Perhaps most worrisome, New Delhi’s peak daily fine particle pollution levels are 44 percent higher this year than they were last year, when they averaged 328 over the first three weeks of the year.
Fine particle pollution has been strongly linked with premature death, heart attacks, strokes and heart failure. In October last year, the WHO declared that it caused lung cancer.
The US embassy in Beijing posts on Twitter the readings of its air monitor, helping to spur wide awareness of the problem. The readings have more than 35,000 followers. The US does not release similar readings from its New Delhi embassy, saying the Indian government releases its own figures.
In China, concerns about air quality have transfixed many urban residents and some government officials say curbing pollution is a priority. However, in India, New Delhi’s newly elected regional government did not mention air pollution among its 18 priorities and India’s environment minister quit last month amid widespread criticism that she was delaying crucial industrial projects. Her replacement, the government’s petroleum minister, almost immediately approved several projects that could add considerably to pollution.
Both India and China resisted pollution limits in global climate talks in Warsaw in November last year.
Frank Hammes, chief executive of IQAir, a Swiss-based maker of air filters, said his company’s sales were hundreds of times higher in China than in India.
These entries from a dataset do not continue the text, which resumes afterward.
-- ==== Sys2Proof/Machine/Dispatch.lean ====
section
/-! DEFINITION. One arm per command. -/

namespace Sys2Proof.Machine

def exec (i : Instr) (s : State) : Host.Outcome State Fault Refusal :=
  match i with
  | .init => Sys2Proof.Machine.execInit s
  | .update len => Sys2Proof.Machine.execUpdate len s
  | .final => Sys2Proof.Machine.execFinal s
  | .size => Sys2Proof.Machine.execSize s

end Sys2Proof.Machine
end

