theorem inv_iff {s : State} : Inv s ↔ ContextInv s ∧ ChannelMode s :=
  ⟨fun h => ⟨contextInv_of_inv h, channelMode_of_inv h⟩, fun ⟨hs, h⟩ => inv_of_channelMode hs h⟩

/-! ### What a command leaves on the channels -/

/-- A command with a next state records a fault, waits for payload, or completes with at most 32 response bytes (R36). -/
theorem exec_next_cases {i : Instr} {s t : State} (h : exec i s = .next t) :
    (∃ r, t = recordFault r s) ∨
    (∃ len, i = .update len ∧ s.phase = .absorbing ∧ s.fault = none ∧ s.din.length < len ∧ t = awaitPayload (encode i) s) ∨
    ∃ bytes u, bytes.length ≤ 32 ∧ u.fault = none ∧ t = complete bytes u := by
  cases i with
  | init =>
    obtain ⟨hf, rfl⟩ := execInit_eq_next.1 h
    exact .inr (.inr ⟨[], initContext s, Nat.zero_le _, hf, rfl⟩)
  | update len =>
    obtain ⟨hf, ⟨-, rfl⟩ | ⟨hp, hlt, rfl⟩ | ⟨-, -, u, hu, rfl⟩⟩ := execUpdate_eq_next.1 h
    · exact .inl ⟨_, rfl⟩
    · exact .inr (.inl ⟨len, rfl, hp, hf, hlt, rfl⟩)
    · exact .inr (.inr ⟨[], u, Nat.zero_le _, (absorb_channels hu).fault.trans hf, rfl⟩)
  | final =>
    obtain ⟨hf, ⟨-, rfl⟩ | ⟨-, u, hu, rfl⟩⟩ := execFinal_eq_next.1 h
    · exact .inl ⟨_, rfl⟩
    · exact .inr (.inr ⟨_, retire u, (serialise_length _).le, (padAndCompress_channels hu).fault.trans hf, rfl⟩)
  | size =>
    obtain ⟨hf, rfl⟩ := execSize_eq_next.1 h
    exact .inr (.inr ⟨bytesBE Config.ctxSize, s, (by decide : 4 ≤ 32), hf, rfl⟩)

theorem recordFault_held (r : FaultRecord) (s : State) : ChannelsHeld (recordFault r s) := ⟨rfl, rfl, rfl⟩

theorem recordFault_channelMode (r : FaultRecord) {s : State} (hd : s.dout = []) : ChannelMode (recordFault r s) :=
  .faulted (by simp) (recordFault_held r s) hd

theorem complete_channelMode {bytes : List Byte} {s : State} (hf : s.fault = none) (hle : bytes.length ≤ 32) :
    ChannelMode (complete bytes s) := by
  by_cases hne : bytes = []
  · exact hne ▸ .idle (ended_complete hf)
  · exact .responding bytes hne hle (responding_complete hf hne)

/-- A word performed while no response is pending leaves one of the four modes. -/
theorem perform_channelMode {w : Word} {s t : State} (hd : s.dout = []) (h : perform w s = .next t) :
    ChannelMode t := by
  obtain ⟨i, hw, hi⟩ | ⟨-, rfl⟩ := perform_eq_next.1 h
  · obtain ⟨r, rfl⟩ | ⟨len, rfl, hp, hf, hlt, rfl⟩ | ⟨bytes, u, hle, hf, rfl⟩ := exec_next_cases hi
    · exact recordFault_channelMode r hd
    · have hword : decode (encode (.update len)) = .ok (.update len) := decode_encode (wellFormed_of_decode hw)
      exact .waiting _ len ⟨hp, hf, rfl, rfl, hword, hlt, hd⟩
    · exact complete_channelMode hf hle
  · exact recordFault_channelMode _ hd
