-- ==== Sys2Proof/Laws/State.lean ====
section
/-! SUPPORT. One lemma per field per update of State, each true by rfl. -/

namespace Sys2Proof.Machine

open Sys2Proof

variable (s : State) (w : Word) (b op : Byte) (a : Nat) (st : RunState) (c : BitVec 3) (e : ErrorKind)

@[simp] theorem writePc_pc : (writePc w s).pc = w := rfl
@[simp] theorem writePc_sp : (writePc w s).sp = s.sp := rfl
@[simp] theorem writePc_acc : (writePc w s).acc = s.acc := rfl
@[simp] theorem writePc_status : (writePc w s).status = s.status := rfl
@[simp] theorem writePc_mem : (writePc w s).mem = s.mem := rfl
@[simp] theorem writePc_diag : (writePc w s).diag = s.diag := rfl

@[simp] theorem writeSp_pc : (writeSp w s).pc = s.pc := rfl
@[simp] theorem writeSp_sp : (writeSp w s).sp = w := rfl
@[simp] theorem writeSp_acc : (writeSp w s).acc = s.acc := rfl
@[simp] theorem writeSp_status : (writeSp w s).status = s.status := rfl
@[simp] theorem writeSp_mem : (writeSp w s).mem = s.mem := rfl
@[simp] theorem writeSp_diag : (writeSp w s).diag = s.diag := rfl

@[simp] theorem writeAcc_pc : (writeAcc b s).pc = s.pc := rfl
@[simp] theorem writeAcc_sp : (writeAcc b s).sp = s.sp := rfl
@[simp] theorem writeAcc_acc : (writeAcc b s).acc = b := rfl
@[simp] theorem writeAcc_status : (writeAcc b s).status = s.status := rfl
@[simp] theorem writeAcc_mem : (writeAcc b s).mem = s.mem := rfl
@[simp] theorem writeAcc_diag : (writeAcc b s).diag = s.diag := rfl

@[simp] theorem storeByte_pc : (s.storeByte a b).pc = s.pc := rfl
@[simp] theorem storeByte_sp : (s.storeByte a b).sp = s.sp := rfl
@[simp] theorem storeByte_acc : (s.storeByte a b).acc = s.acc := rfl
@[simp] theorem storeByte_status : (s.storeByte a b).status = s.status := rfl
@[simp] theorem storeByte_mem : (s.storeByte a b).mem = Memory.store s.mem a b := rfl
@[simp] theorem storeByte_diag : (s.storeByte a b).diag = s.diag := rfl

@[simp] theorem emitDiag_pc : (emitDiag w op s).pc = s.pc := rfl
@[simp] theorem emitDiag_sp : (emitDiag w op s).sp = s.sp := rfl
@[simp] theorem emitDiag_acc : (emitDiag w op s).acc = s.acc := rfl
@[simp] theorem emitDiag_status : (emitDiag w op s).status = s.status := rfl
@[simp] theorem emitDiag_mem : (emitDiag w op s).mem = s.mem := rfl
@[simp] theorem emitDiag_diag : (emitDiag w op s).diag = s.diag ++ [⟨w, op⟩] := rfl

@[simp] theorem setStatus_pc : (setStatus st c s).pc = s.pc := rfl
@[simp] theorem setStatus_sp : (setStatus st c s).sp = s.sp := rfl
@[simp] theorem setStatus_acc : (setStatus st c s).acc = s.acc := rfl
@[simp] theorem setStatus_status : (setStatus st c s).status = statusWord st c := rfl
@[simp] theorem setStatus_mem : (setStatus st c s).mem = s.mem := rfl
@[simp] theorem setStatus_diag : (setStatus st c s).diag = s.diag := rfl

/-- The halt check writes STATE alone (R57). -/
theorem setRunState_eq : setRunState st s = setStatus st s.cause s := rfl

/-- Fault entry writes both fields of STATUS (R96). -/
theorem takeError_eq : takeError e s = setStatus .faulted e.code s := rfl

/-- RUN's first two assignments (R81). -/
theorem startRun_eq : startRun s = setStatus .running causeNone s := rfl

@[simp] theorem resetRegs_pc : (resetRegs s).pc = 0x0000#16 := rfl
@[simp] theorem resetRegs_sp : (resetRegs s).sp = 0x00FF#16 := rfl
@[simp] theorem resetRegs_acc : (resetRegs s).acc = 0x00#8 := rfl
@[simp] theorem resetRegs_status : (resetRegs s).status = 0x00#8 := rfl
@[simp] theorem resetRegs_mem : (resetRegs s).mem = s.mem := rfl
@[simp] theorem resetRegs_diag : (resetRegs s).diag = s.diag := rfl

/-- What an update that leaves memory alone reads: every byte as before. -/
theorem byteAt_congr (t : State) (h : t.mem = s.mem) : t.byteAt a = s.byteAt a := by
  simp only [State.byteAt, h]

@[simp] theorem byteAt_writePc : (writePc w s).byteAt a = s.byteAt a := rfl
@[simp] theorem byteAt_writeSp : (writeSp w s).byteAt a = s.byteAt a := rfl
@[simp] theorem byteAt_writeAcc : (writeAcc b s).byteAt a = s.byteAt a := rfl
@[simp] theorem byteAt_setStatus : (setStatus st c s).byteAt a = s.byteAt a := rfl
@[simp] theorem byteAt_emitDiag : (emitDiag w op s).byteAt a = s.byteAt a := rfl
@[simp] theorem byteAt_resetRegs : (resetRegs s).byteAt a = s.byteAt a := rfl

end Sys2Proof.Machine
end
“In China, people are extremely concerned about the air, especially around small children,” Hammes said. “Why there’s not the same concern in India is puzzling.”
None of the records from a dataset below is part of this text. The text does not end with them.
/-- Settles O7: the halt check writes STATUS from HALTED and the CAUSE it read. -/
theorem haltCompletes : Obligations.HaltCompletes := fun s =>
  ⟨_, exec_halt s, runState_setStatus _ _ _, cause_setStatus _ _ _, statusWord_reserved _ _, rfl, rfl, rfl, rfl, rfl⟩

/-- Settles O8: 0x00 decodes to HALT, whose frame (O7) is met by the state the fetch leaves, with pc moved by one. -/
theorem haltStepOnlyAdvancesPcAndWritesStatus : Obligations.HaltStepOnlyAdvancesPcAndWritesStatus := by
  intro s hrun hpc hbyte
  obtain ⟨t, hexec, hstate, hcause, -, hpc', hframe⟩ := haltCompletes (writePc (s.pc + 1#16) s)
  refine ⟨t, (step_of_byteAt_pc hrun hpc hbyte).trans hexec, ?_, hstate, hcause, hframe⟩
  calc t.pc.toNat
    _ = (s.pc + 1#16).toNat := congrArg BitVec.toNat hpc'
    _ = s.pc.toNat + 1 := toNat_add_one (by omega)

/-! ### Sequential control flow (R60) -/

/-- No instruction writes pc, by the frames of the storing and the other instructions (O18, O17). -/
theorem exec_keeps_pc {i : Instr} {s t : State} (h : exec i s = .next t) : t.pc = s.pc := by
  by_cases hi : i = .incPush
  · subst hi
    exact (incPushFrame s t h).1
  · exact (nonStoringInstructionsFrame i s t hi h).1

/-- Settles O31: the fetch moves pc and the instruction keeps it; a failing fetch writes STATUS alone. -/
theorem everyStepAdvancesPcByOne : Obligations.EveryStepAdvancesPcByOne := by
  intro s t hrun h
  rcases step_cases h with ⟨hstopped, -⟩ | ⟨-, hpast, rfl⟩ | ⟨-, hpc, hexec⟩
  · exact absurd hrun hstopped
  · exact ⟨fun hpc => by omega, fun _ => rfl⟩
  · have hnext : t.pc = s.pc + 1#16 := exec_keeps_pc hexec
    exact ⟨fun _ => by rw [hnext, toNat_add_one (by omega)], fun hpast => by omega⟩

/-! ### The run loop (R61, R63) -/

/-- Settles O44, by induction on the number of steps: while RUNNING, one turn of the loop and one step of the run end
alike; a stopped core answers itself to both. -/
theorem runLoopIsTheIteratedStep : Obligations.RunLoopIsTheIteratedStep := by
  intro n
  induction n with
  | zero => exact fun _ => rfl
  | succ n ih =>
    intro s
    by_cases hrun : s.runState = .running
    · have hstep : step s = coreStep s := step_running hrun
      cases e : coreStep s with
      | next t => exact (runLoop_next hrun e).trans ((ih t).trans (core_run_next core (hstep.trans e)).symm)
      | fault f => exact (runLoop_fault hrun e).trans (core_run_fault core (hstep.trans e)).symm
      | refused r => exact (runLoop_refused hrun e).trans (core_run_refused core (hstep.trans e)).symm
    · have hstay : runLoop (n + 1) s = runLoop n s := by
        rw [runLoop_not_running _ hrun, runLoop_not_running _ hrun]
      exact hstay.trans ((ih s).trans (core_run_next core (step_not_running hrun)).symm)

/-- A step of a RUNNING core either leaves it RUNNING or ends the run (R23). -/
theorem step_running_or_ends {s t : State} (hrun : s.runState = .running) (h : step s = .next t) :
    t.runState = .running ∨ t.runState = .halted ∨ t.runState = .faulted := by
  by_cases hstate : t.runState = s.runState
  · exact .inl (hstate.trans hrun)
  · obtain ⟨-, ⟨hhalt, -⟩ | ⟨hfault, -⟩ | ⟨hfault, -⟩ | ⟨hfault, -⟩⟩ :=
      stepChangesStateOnlyByHaltOrError s t h hstate
    · exact .inr (.inl hhalt)
    all_goals exact .inr (.inr hfault)

/-- The measure of R61: with `n` bytes or fewer before the end of the array, a run ends within `n + 1` steps. -/
theorem runLoop_ends_of_memSize_le {n : Nat} {s : State} (hsp : s.sp.toNat ≤ 0x00FF) (hrun : s.runState = .running)
    (hn : 256 ≤ s.pc.toNat + n) :
    ∃ t, runLoop (n + 1) s = .next t ∧ (t.runState = .halted ∨ t.runState = .faulted) := by
  induction n generalizing s with
  | zero => exact ⟨_, runLoop_next hrun (coreStep_outside hn), .inr (runState_setStatus _ _ _)⟩
  | succ n ih =>
    obtain ⟨u, hu⟩ := coreStep_next_of_sp_le hsp
    have hstep : step s = .next u := (step_running hrun).trans hu
    rw [runLoop_next hrun hu]
    rcases step_running_or_ends hrun hstep with hu_run | hu_end
    · obtain ⟨hadvance, hkeep⟩ := everyStepAdvancesPcByOne s u hrun hstep
      have hpc : 256 ≤ u.pc.toNat + n := by
        rcases Nat.lt_or_ge s.pc.toNat 256 with hlt | hge
        · rw [hadvance hlt]; omega
        · rw [hkeep hge]; omega
      exact ih (step_keeps_sp_le hsp hstep) hu_run hpc
    · exact ⟨u, runLoop_not_running _ (by rcases hu_end with h | h <;> simp [h]), hu_end⟩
In multiple interviews, New Delhiites expressed a mixture of unawareness and despair about the city’s pollution levels.
“I don’t think pollution is a major concern for [New] Delhi,” said Akanksha Singh, a 20-year-old engineering student who lives on the city’s outskirts in Ghaziabad, adding that he felt that New Delhi’s pollution problems were not nearly as bad as those of surrounding towns.
In 1998, India’s Supreme Court ordered that New Delhi’s taxis, three-wheelers and buses be converted to compressed natural gas, but the resulting improvements in air quality were short-lived as cars have flooded the roads. In the 1970s, New Delhi had about 800,000 vehicles — now it has 7.5 million, with 1,400 more added daily.
“Now the air is far worse than it ever was,” Center for Science and Environment executive director Anumita Roy Chowdhury said.
Indians’ relatively poor lung function has long been recognized, but researchers assumed for years that the difference was genetic.
Then a 2010 study found that the children of Indian immigrants who were born and raised in the US had far better lung function than those born and raised in India.
“It’s not genetics; it’s mostly the environment,” said MyLinh Duong, an assistant professor of respirology at McMaster University in Hamilton, Ontario.
In a study published in October last year, Duong compared lung tests taken in 38,517 healthy nonsmokers from 17 countries who were matched by height, age and sex. Indians’ lung function was by far the lowest among those tested.
All of this has led some wealthy Indians to consider leaving.
Annat Jain, a private equity investor who returned to India in 2001 after spending 12 years in the US, said his father had died last year of heart failure worsened by breathing problems. Now his four-year-old daughter must be given twice-daily breathing treatments.
“But whenever we leave the country, everyone goes back to breathing normally,” Jain said. “It’s something my wife and I talk about constantly.”